Ligue 1
- Season: 2011
- Champions: US Ouakam (1st title)
- Runner up: ASC Diaraf
- Promoted: Touré Kunda Dahra FC
- Relegated: ASC Jeanne d'Arc ASC HLM
- Matches: 240
- Goals: 368 (1.53 per match)

= 2011 Ligue 1 (Senegal) =

The 2011 Ligue 1 season was the 46th of the competition of the first-tier football in Senegal and the fourth professional season. The tournament was organized by the Senegalese Football Federation. The season began earlier on 18 December 2010 and finished on 9 September 2011. It was the third season labelled as a "League" ("Ligue" in French). US Ouakam won their first and recent title, and a year later would compete in the 2012 CAF Champions League. ASC Diaraf, second place and the winner of the 2012 Senegalese Cup Casa Sport participated in the 2012 CAF Confederation Cup, it was the last time bringing a second place club, only the cup winner would participate in the following season.

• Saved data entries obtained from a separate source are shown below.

-- ==== Sys2Proof/Machine/Catalogue.lean ====
section
/-! DEFINITION. The request catalogue (R197): a request by its code, BAD_FRAME and UNKNOWN_REQUEST. -/

namespace Sys2Proof.Machine

/-- A code outside the catalogue: UNKNOWN_REQUEST with an empty body, whatever the body sent (R180, R197). -/
def Part.unknownCode (p : Part) (code : Byte) : Part :=
  if p.power = .running then p.setAnswer code .unknownRequest [] else p

/-- A request dispatched by its code (R178, R197). -/
def Part.byCode (p : Part) (code : Byte) (body : List Byte) : Part :=
  match code.toNat with
  | 0x01 => p.portRequest code (noBody body) identifyOwner
  | 0x02 => p.portRequest code (parseRead body) readOwner
  | 0x03 => p.portRequest code (parseFind body) findOwner
  | 0x04 => p.portRequest code (parseClear body) clearOwner
  | 0x05 => p.portRequest code (parseEnables body) enablesOwner
  | 0x08 => p.resetRequest body
  | 0x09 => p.request code (parseClock body) clockOwner
  | 0x10 => p.request code (parseCreate body) createOwner
  | 0x11 => p.request code (parseChange body) changeOwner
  | 0x12 => p.request code (parseRetire body) retireOwner
  | 0x13 => p.request code (parseRosterPut body) putOwner
  | 0x14 => p.request code (parseRosterDrop body) dropOwner
  | 0x20 => p.request code (parseGrant body) grantOwner
  | 0x21 => p.request code (parseByte body) closeOwner
  | 0x22 => p.request code (parseEnqueue body) enqueueOwner
  | 0x23 => p.request code (parseByte body) withdrawOwner
  | 0x24 => p.request code (parseMove body) moveOwner
  | 0x25 => p.request code (parseByte body) cancelOwner
  | 0x30 => p.request code (parseDisplay body) displayOwner
  | 0x38 => p.request code (parseSettings body) settingsOwner
  | 0x39 => p.request code (noBody body) storeOwner
  | 0x40 => p.request code (parseWalk body) walkOwner
  | 0x41 => p.request code (noBody body) wakeOwner
  | _ => p.unknownCode code

/-- A frame that fails its checks (R177): answered BAD_FRAME with the code byte, or 0, and PORT raised. -/
def Part.badFrame (p : Part) (received : List Byte) : Part :=
  if p.power = .running then (p.raise .port).setAnswer (frameCode received) .badFrame [] else p

/-! ### The request in hand (R176, R178) -/

/-- The request code of a command that is a write transaction taken when RDY is high; for BAD_FRAME the code byte received
(R177). -/
def requestCode : Instr → Option Byte
  | .identify _ => some 0x01
  | .read _ => some 0x02
  | .findChanged _ => some 0x03
  | .clearNotices _ => some 0x04
  | .setNoticeEnables _ => some 0x05
  | .resetTable _ => some 0x08
  | .resetAll _ => some 0x08
  | .setClock _ => some 0x09
  | .createBooking _ => some 0x10
  | .changeBooking _ => some 0x11
  | .retireBooking _ => some 0x12
  | .rosterPut _ => some 0x13
  | .rosterDrop _ => some 0x14
  | .grant _ => some 0x20
  | .closeMic _ => some 0x21
  | .enqueue _ => some 0x22
  | .withdraw _ => some 0x23
  | .moveEntry _ => some 0x24
  | .cancelFloor _ => some 0x25
  | .changeDisplay _ => some 0x30
  | .changeSettings _ => some 0x38
  | .storeSettings _ => some 0x39
  | .walk _ => some 0x40
  | .wake _ => some 0x41
  | .badFrame received => some (frameCode received)
  | .unknownRequest code _ => some code
  | _ => none

/-- A command by which a part can start: the supply comes up, or RESET rises (R190). -/
def beginsAnew : Instr → Bool
  | .powerOn => true
  | .resetPinRise => true
  | _ => false

/-- The code of the request in hand: the first request that waits in the queue of commands, whose write transaction has ended
and whose answer is not yet in the buffer (R176, R178; log entry 2). A part that does not run has none, since a fall of RESET
or the loss of the supply loses it (R190); and one that waits behind a rise of RESET or a POWER_ON is written after it, to the
part as it then starts. -/
def State.inHand (s : State) : Option Byte :=
  if s.part.power = .running then (s.pending.takeWhile (fun c => !beginsAnew c)).findSome? requestCode else none

/-- The RDY output (R176): high while the part runs and has no request in hand. -/
def State.rdy (s : State) : Bool := decide (s.part.power = .running) && s.inHand.isNone

/-- The first `n` bytes that a read transaction returns (R178, R179). Reading changes nothing, so it is a function and no command
(log entry 29). -/
def State.readTransaction (s : State) (n : Nat) : List Byte := (s.part.portAnswer s.inHand).transaction n

/-! ### The commands -/

/-- BAD_FRAME: the bytes received after the marker 0x5A (R177); bytes that pass are a frame and are dispatched (log entry
26). -/
def execBadFrame (received : List Byte) (s : State) : Host.Outcome State Fault Refusal :=
  s.become (if frameOk received then s.part.byCode (frameCode received) (frameBody received) else s.part.badFrame received)

/-- UNKNOWN_REQUEST: a frame with this code and body (R180, R197). -/
def execUnknownRequest (code : Byte) (body : List Byte) (s : State) : Host.Outcome State Fault Refusal :=
  s.become (s.part.byCode code body)

end Sys2Proof.Machine
end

The season would have feature 16 clubs and once again, the winner would be decided on the highest number of points, it was decided after the thirtieth match was finished. Not until the next season it would reappear in that format, the first and second phase system would reappear in the next season. The season scored a total of 368 goals. Casa sport had the highest total of 30 goals scored and the least was CSS Richard Toll with 15.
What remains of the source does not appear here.